Requirement: In the listing below, the answer starts at the line that has "(s.serai.evicting.contains (w0, w1) = true" and stops after the line that has "u.serai.evicting = s.serai.evicting"; please repeat that part exactly and nothing more.

===============

/-- R303, R305 to R307, R311: an entry of a held queue that is next in sequence becomes a launch, an older one is passed over, a gap stops
the queue with its report; a queue that waits takes the place of the queue idle longest; a command that is next in sequence runs as the row
of its OP, and one of an unlisted OP is refused; a report that the ring has room for is written into its entry. In which entry a report stands
is log entry 74, what an entry of queue 63 holds log entry 83: the model's choices. -/
def Obligations.RingsAdvance : Prop :=
  ∀ (s : State) (n m : Nat),
    let q := getQueue s n
    let a := ringEntry q.base 16 q.head.toNat
    let w0 := s.mem.readN a 8
    let h := BitVec.ofNat 32 (s.mem.readN (a + 8) 8)
    (entryReady s n = false → exec (.manifestQueueTake n) s = .next s) ∧
    (entryReady s n = true →
      (seqTest q.hseq h = .next → ∃ t l, exec (.manifestQueueTake n) s = .next t ∧ t.serai = { s.serai with launches := s.serai.launches ++ [l] } ∧
        l.addr = w0 % 2 ^ 48 ∧ l.cap = q.en ∧ l.pid = (if n = 63 then w0 / 2 ^ 48 else q.pid) ∧ l.byTask = false ∧ l.seq = none ∧
        (getQueue t n).head = q.head + 1 ∧ (getQueue t n).hseq = h ∧ (getQueue t n).tail = q.tail ∧ t.mem = s.mem ∧
        t.timers = s.timers ++ [(s.now + nextDelay s, .manifestEntry)]) ∧
      (seqTest q.hseq h = .old → ∃ t, exec (.manifestQueueTake n) s = .next t ∧ (getQueue t n).head = q.head + 1 ∧
        (getQueue t n).hseq = q.hseq ∧ t.serai = s.serai ∧ t.host.reports = s.host.reports) ∧
      (seqTest q.hseq h = .gap → exec (.manifestQueueTake n) s = .next (report (setQueue s n { q with stop := true }) 0x13
        (BitVec.ofNat 64 n) ((q.hseq + 1).setWidth 64) (h.setWidth 64)))) ∧
    ((waitsOut (getQueue s m) = false ∨ longestIdle s ≠ some n) → exec (.queueSwitch m n) s = .next s) ∧
    (waitsOut (getQueue s m) = true → longestIdle s = some n → ∃ t, exec (.queueSwitch m n) s = .next t ∧ (getQueue t m).held = true ∧
      (getQueue t n).held = false ∧ (∀ k, k ≠ m → k ≠ n → getQueue t k = getQueue s k) ∧ { t with host := { t.host with mq := s.host.mq } } = s) ∧
    (let c := headCommand s
     let h := c.1.extractLsb' 32 32
     let took := { s with host := { s.host with cmdseq := h, cmdhead := s.host.cmdhead + 1 } }
     (commandReady s = false → exec .commandRingTake s = .next s) ∧
     (commandReady s = true →
       (seqTest s.host.cmdseq h = .old → exec .commandRingTake s = .next { s with host := { s.host with cmdhead := s.host.cmdhead + 1 } }) ∧
       (seqTest s.host.cmdseq h = .gap → exec .commandRingTake s = .next (report { s with host := { s.host with cmdstop := true } } 0x13 64
         ((s.host.cmdseq + 1).setWidth 64) (h.setWidth 64))) ∧
       (seqTest s.host.cmdseq h = .next →
         (cmdOp c.1 = 1 → exec .commandRingTake s = exec (.tensor c.1 c.2.1 c.2.2) took) ∧
         (cmdOp c.1 = 2 → exec .commandRingTake s = exec (.map c.1 c.2.1 c.2.2) took) ∧
         (cmdOp c.1 = 3 → exec .commandRingTake s = exec (.evict c.1 c.2.1 c.2.2) took) ∧
         (cmdOp c.1 = 4 → exec .commandRingTake s = exec (.delete c.1 c.2.1 c.2.2) took) ∧
         (cmdOp c.1 = 5 → exec .commandRingTake s = exec (.refuse c.1 c.2.1 c.2.2) took) ∧
         (cmdOp c.1 = 6 → exec .commandRingTake s = exec (.evack c.1 c.2.1 c.2.2) took) ∧
         (cmdOp c.1 = 7 → exec .commandRingTake s = exec (.rqpool c.1 c.2.1 c.2.2) took) ∧
         (cmdOp c.1 = 0 ∨ 8 ≤ cmdOp c.1 → exec .commandRingTake s = .next (cmdDone took c.1 1))))) ∧
    (canWriteReport s = false → exec .reportWrite s = .next s) ∧
    (∀ b r rest, canWriteReport s = true → s.host.rpbase = some b → s.host.reports = r :: rest → r.words.length = 4 →
      ∃ t, exec .reportWrite s = .next t ∧ t.host.reports = rest ∧ t.host.rphead = r.dseq ∧
        (∀ i, i < 4 → t.mem.readN (ringEntry b 32 r.dseq.toNat + 8 * i) 8 = (r.words.getD i 0).toNat) ∧
        (∀ p, (p < ringEntry b 32 r.dseq.toNat ∨ ringEntry b 32 r.dseq.toNat + 32 ≤ p) → (inArea p = false ∨ ∀ a, waitsCopy s a = false) →
          t.mem.read p = s.mem.read p))

/-- R243, R307 to R311, Table 17.6: what each command does, and the status its done report gives: 0 done, 1 refused, 2 as it stands already. A
MAP, an EVICT, a DELETE and a RQPOOL go through the steps of R243, waiting at steps 1 and 4 for the accesses in their way, and end with their
replies and reports; a DELETE's tensor is gone, its pending requests answered with status 3. The model's choices: the steps' pace (log entry
76), reserved bits of a layout (77), EVACK of an event that is not open (80), a REFUSE with nothing pending (81), the tiles of a pool (82, 108),
and that no MAP names a checkpoint area (40). -/
def Obligations.CommandsRun : Prop :=
  ∀ (s : State) (w0 w1 w2 : Word),
    let pid := cmdPid w0
    let done := fun (t : State) (st : Nat) => report t 1 (w0 >>> 32) (BitVec.ofNat 64 st) 0
    let tid := w1.toNat % 2 ^ 16
    let k := getProc s pid
    let rec_ := w2.toNat % 2 ^ 48
    let good := if tid = 0 then layoutZeroOk s rec_ else layoutOk s rec_
    let key := w1.toNat
    let tile := key % 2 ^ 48
    let answered := fun (t : State) (hit : PageReq → Bool) (st : Nat) =>
      (t.serai.pending.filter hit).foldl (fun u p => postReply u p st)
        { t with serai := { t.serai with pending := t.serai.pending.filter fun p => !hit p } }
    let forTile := fun (t : State) (p : PageReq) => p.pid == pid && reqTile t p == some key
    let removed := fun (t : State) =>
      let u := answered t (fun p => p.pid == pid && refTid p.ref == tid) 3
      { u with procs := u.procs.set pid { getProc u pid with tensors := (getProc u pid).tensors.erase tid } }
    ((k.tensors.find tid).isSome = true ∨ 0xFFF0 ≤ tid ∨ good = false → exec (.tensor w0 w1 w2) s = .next (done s 1)) ∧
    (k.tensors.find tid = none → tid < 0xFFF0 → good = true → ∃ t, exec (.tensor w0 w1 w2) s = .next (done t 0) ∧
      layoutOf t pid tid = some (readLayout s rec_).1 ∧ (∀ j, j ≠ tid → layoutOf t pid j = layoutOf s pid j) ∧ { t with procs := s.procs } = s) ∧
    (beingEvicted s pid key = true ∨ s.serai.mapping.isSome = true → exec (.map w0 w1 w2) s = .next s) ∧
    (beingEvicted s pid key = true ∨ beingMapped s pid key = true → exec (.evict w0 w1 w2) s = .next s) ∧
    (beingEvicted s pid key = false → s.serai.mapping = none → layoutOf s pid (key / 2 ^ 48) = none →
      exec (.map w0 w1 w2) s = .next (done s 1) ∧ exec (.evict w0 w1 w2) s = .next (done s 1)) ∧
    (∀ l, beingEvicted s pid key = false → s.serai.mapping = none → layoutOf s pid (key / 2 ^ 48) = some l →
      let mp : Mapping := ⟨w0, w1, w2, false⟩
      let misses := anyCtx s (stillMisses pid (key / 2 ^ 48))
      (l.ntile ≤ tile → exec (.map w0 w1 w2) s = .next (done s 1) ∧ exec (.evict w0 w1 w2) s = .next (done s 1)) ∧
      (areaFrame s w2 = true → exec (.map w0 w1 w2) s = .next (done s 1)) ∧
      (tile < l.ntile →
        (areaFrame s w2 = false →
          (entryAt s l tile / 2 ^ 62 = 1 → exec (.map w0 w1 w2) s = .next (done s 2)) ∧
          (entryAt s l tile / 2 ^ 62 ≠ 1 → mapBlocked s mp = true →
            exec (.map w0 w1 w2) s = .next { s with serai := { s.serai with mapping := some mp } }) ∧
          (entryAt s l tile / 2 ^ 62 ≠ 1 → mapBlocked s mp = false → ∃ u,
            entryAt u l tile = 2 ^ 62 + w2.toNat / 2 ^ 48 % 2 ^ 8 * 2 ^ 48 + w2.toNat / 2 ^ 16 % 2 ^ 24 * 2 ^ 16 ∧
            (∀ a, (a < l.ttab + 8 * tile ∨ l.ttab + 8 * tile + 8 ≤ a) → u.mem.read a = s.mem.read a) ∧ u.procs = s.procs ∧ u.host = s.host ∧
            u.serai.pending = s.serai.pending ∧ u.serai.mapping = none ∧
            exec (.map w0 w1 w2) s = .next (if misses then { u with serai := { u.serai with mapping := some { mp with written := true } } }
              else done (answered u (forTile u) 0) 0))) ∧
        (inPool s pid key = true → exec (.evict w0 w1 w2) s = .next (done s 1)) ∧
        (inPool s pid key = false → entryAt s l tile / 2 ^ 62 ≠ 1 → exec (.evict w0 w1 w2) s = .next (done s 2)) ∧
        (inPool s pid key = false → entryAt s l tile / 2 ^ 62 = 1 → ∃ t, exec (.evict w0 w1 w2) s = .next t ∧
          t.serai = { s.serai with evicting := s.serai.evicting ++ [(w0, w1)] } ∧
          t.timers = s.timers ++ [(s.now + nextDelay s, .evictionDone w0 w1)] ∧ t.mem = s.mem ∧ t.host = s.host))) ∧
    (let again : Nat × Due := (s.now + 1, .evictionDone w0 w1)
     let left := s.serai.leaving.find? fun v => v.w0 == w0 && v.w1 == w1
     let fs := evictSet s w0 w1
     let v0 : Leaving := ⟨w0, w1, fs.map fun f => (f.1, f.2, entryOf s pid f.1)⟩
     let reached := anyCtx s (reachesTiles s pid (fs.map (·.1)) (fs.map (·.2)))
     let reads := fun (t : State) (v : Leaving) => anyCtx t (stillReads t pid (v.tiles.map (·.1)) (v.tiles.map (·.2.1)))
     let gone := s.serai.evicting.filter fun c => c != (w0, w1)
     let ended := fun (t : State) (v : Leaving) =>
       let u := handFrames { t with serai := { t.serai with evicting := gone, leaving := t.serai.leaving.filter fun q => q != v } } v.tiles
       done (if cmdOp w0 = 4 then removed u else u) 0
     let ent := fun (l : Layout) (f : Nat × Nat) => l.ttab + 8 * (f.1 % 2 ^ 48)
     (s.serai.evicting.contains (w0, w1) = false → exec (.evictionDone w0 w1) s = .next s) ∧
     (s.serai.evicting.contains (w0, w1) = true → left = none →
       (reached = true → exec (.evictionDone w0 w1) s = .next { s with timers := s.timers ++ [again] }) ∧
       (reached = false → fs.any (fun f => inPool s pid f.1) = true →
         exec (.evictionDone w0 w1) s = .next (done { s with serai := { s.serai with evicting := gone } } 1)) ∧
       (reached = false → fs.any (fun f => inPool s pid f.1) = false → ∃ u,
         (∀ l, layoutOf s pid (if cmdOp w0 = 4 then tid else key / 2 ^ 48) = some l →
           (∀ f ∈ fs, (∀ i, i < 8 → inArea (ent l f + i) = false) ∧ ∀ g ∈ fs, ent l f + 8 ≤ g.2 ∨ g.2 + 65536 ≤ ent l f) →
           ∀ f ∈ fs, entryAt u l (f.1 % 2 ^ 48) = 2 ^ 63) ∧
         (∀ l, cmdOp w0 ≠ 4 → layoutOf s pid (key / 2 ^ 48) = some l → entryAt s l tile / 2 ^ 62 = 1 → entryAt u l tile = 2 ^ 63) ∧
         u.procs = s.procs ∧ u.host = s.host ∧ u.timers = s.timers ∧ u.serai.pending = s.serai.pending ∧
         u.serai.evicting = s.serai.evicting ∧ u.serai.leaving = s.serai.leaving ++ [v0] ∧
         exec (.evictionDone w0 w1) s = .next (if reads s v0 then { u with timers := u.timers ++ [again] } else ended u v0) ∧
         (∀ l, cmdOp w0 ≠ 4 → layoutOf s pid (key / 2 ^ 48) = some l → entryAt s l tile / 2 ^ 62 = 1 →
           ∃ r1 r2, (ended u v0).host.reports = s.host.reports ++ [r1, r2] ∧
             r1.words = [BitVec.ofNat 64 ((s.host.dseq + 1).toNat * 2 ^ 32 + 3 * 256), BitVec.ofNat 64 (tileKey (key / 2 ^ 48) tile),
               BitVec.ofNat 64 (entryAt s l tile % 2 ^ 56 / 2 ^ 48 * 2 ^ 48 + entryAt s l tile % 2 ^ 40 / 2 ^ 16 * 2 ^ 16), 0] ∧
             r2.words = [BitVec.ofNat 64 ((s.host.dseq + 2).toNat * 2 ^ 32 + 256), w0 >>> 32, 0, 0]))) ∧
     (∀ v, s.serai.evicting.contains (w0, w1) = true → left = some v →
       exec (.evictionDone w0 w1) s = .next (if reads s v then { s with timers := s.timers ++ [again] } else ended s v)) ∧
     (∀ u : State, cmdOp w0 = 4 → layoutOf (removed u) pid tid = none)) ∧
    (let waits := s.serai.evicting.any fun c => cmdPid c.1 == pid && (if cmdOp c.1 = 4 then c.2.toNat % 2 ^ 16 else namedTile c.2 / 2 ^ 48) == tid
     (waits = true → exec (.delete w0 w1 w2) s = .next s) ∧
     (waits = false → (layoutOf s pid tid = none ∨ (tid = 0 ∧ procBusy s pid = true ∧ k.pool.isSome = true)) →
       exec (.delete w0 w1 w2) s = .next (done s 1)) ∧
     (waits = false → (layoutOf s pid tid).isSome = true → (tid ≠ 0 ∨ procBusy s pid = false ∨ k.pool = none) →
       ∃ t, exec (.delete w0 w1 w2) s = .next t ∧ t.serai = { s.serai with evicting := s.serai.evicting ++ [(w0, w1)] } ∧
         t.timers = s.timers ++ [(s.now + nextDelay s, .evictionDone w0 w1)] ∧ t.mem = s.mem ∧ t.host = s.host)) ∧
    (tensorTiles s pid (key / 2 ^ 48) = none → exec (.refuse w0 w1 w2) s = .next (done s 1)) ∧
    (∀ n, tensorTiles s pid (key / 2 ^ 48) = some n → (n ≤ tile ∨ w2.toNat % 2 ^ 8 = 0 ∨ 3 < w2.toNat % 2 ^ 8 →
        exec (.refuse w0 w1 w2) s = .next (done s 1)) ∧
      (tile < n → 0 < w2.toNat % 2 ^ 8 → w2.toNat % 2 ^ 8 ≤ 3 → (answered s (forTile s) (w2.toNat % 2 ^ 8)).serai.pending =
          s.serai.pending.filter (fun p => !forTile s p) ∧
        exec (.refuse w0 w1 w2) s = .next (done (answered s (forTile s) (w2.toNat % 2 ^ 8)) 0))) ∧
    (∀ src, (s.host.openEvents.find? fun e => e.2 == w1.setWidth 32) = some (src, w1.setWidth 32) →
      ∃ t, exec (.evack w0 w1 w2) s = .next (done t 0) ∧ t.host.openEvents = s.host.openEvents.filter (fun e => e.2 != w1.setWidth 32) ∧
        (src = 0x0C → t.serai.watch.opened = false) ∧ (src ≠ 0x0C → t.serai = s.serai) ∧ t.mem = s.mem) ∧
    ((s.host.openEvents.find? fun e => e.2 == w1.setWidth 32) = none → exec (.evack w0 w1 w2) s = .next (done s
      (if w1.setWidth 32 ≠ (0 : BitVec 32) ∧ (w1.setWidth 32 : BitVec 32).toNat < s.serai.evseq.toNat then 2 else 1))) ∧
    (let a := w2.toNat
     let held := s.serai.mapping.isSome || (poolTiles a).any (beingEvicted s pid)
     let s0 := { s with procs := s.procs.set pid { k with pool := some (mkRef 0 a) } }
     let mp : Mapping := ⟨w0, 0, w2, false⟩
     (held = true → exec (.rqpool w0 w1 w2) s = .next s) ∧
     (held = false → (a % 4096 ≠ 0 ∨ (k.pool.isSome = true ∧ procBusy s pid = true) ∨ k.tensors.find 0 = none ∨
         ∃ l, k.tensors.find 0 = some l ∧ l.ntile * 65536 < a + 2 ^ 26) → exec (.rqpool w0 w1 w2) s = .next (done s 1)) ∧
     (∀ l, held = false → a % 4096 = 0 → k.tensors.find 0 = some l → a + 2 ^ 26 ≤ l.ntile * 65536 → (k.pool = none ∨ procBusy s pid = false) →
       (poolBlocked s0 mp = true → exec (.rqpool w0 w1 w2) s = .next { s0 with serai := { s0.serai with mapping := some mp } }) ∧
       (poolBlocked s0 mp = false → ∃ t, (getProc t pid).pool = some (mkRef 0 a) ∧ (getProc t pid).tensors = k.tensors ∧
         t.serai.mapping = none ∧ t.host = s.host ∧
         exec (.rqpool w0 w1 w2) s = .next (if anyCtx t (stillMisses pid 0) then
           { t with serai := { t.serai with mapping := some { mp with written := true } } } else done t 0))))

===============

Output:
     (s.serai.evicting.contains (w0, w1) = true → left = none →
       (reached = true → exec (.evictionDone w0 w1) s = .next { s with timers := s.timers ++ [again] }) ∧
       (reached = false → fs.any (fun f => inPool s pid f.1) = true →
         exec (.evictionDone w0 w1) s = .next (done { s with serai := { s.serai with evicting := gone } } 1)) ∧
       (reached = false → fs.any (fun f => inPool s pid f.1) = false → ∃ u,
         (∀ l, layoutOf s pid (if cmdOp w0 = 4 then tid else key / 2 ^ 48) = some l →
           (∀ f ∈ fs, (∀ i, i < 8 → inArea (ent l f + i) = false) ∧ ∀ g ∈ fs, ent l f + 8 ≤ g.2 ∨ g.2 + 65536 ≤ ent l f) →
           ∀ f ∈ fs, entryAt u l (f.1 % 2 ^ 48) = 2 ^ 63) ∧
         (∀ l, cmdOp w0 ≠ 4 → layoutOf s pid (key / 2 ^ 48) = some l → entryAt s l tile / 2 ^ 62 = 1 → entryAt u l tile = 2 ^ 63) ∧
         u.procs = s.procs ∧ u.host = s.host ∧ u.timers = s.timers ∧ u.serai.pending = s.serai.pending ∧
         u.serai.evicting = s.serai.evicting ∧ u.serai.leaving = s.serai.leaving ++ [v0] ∧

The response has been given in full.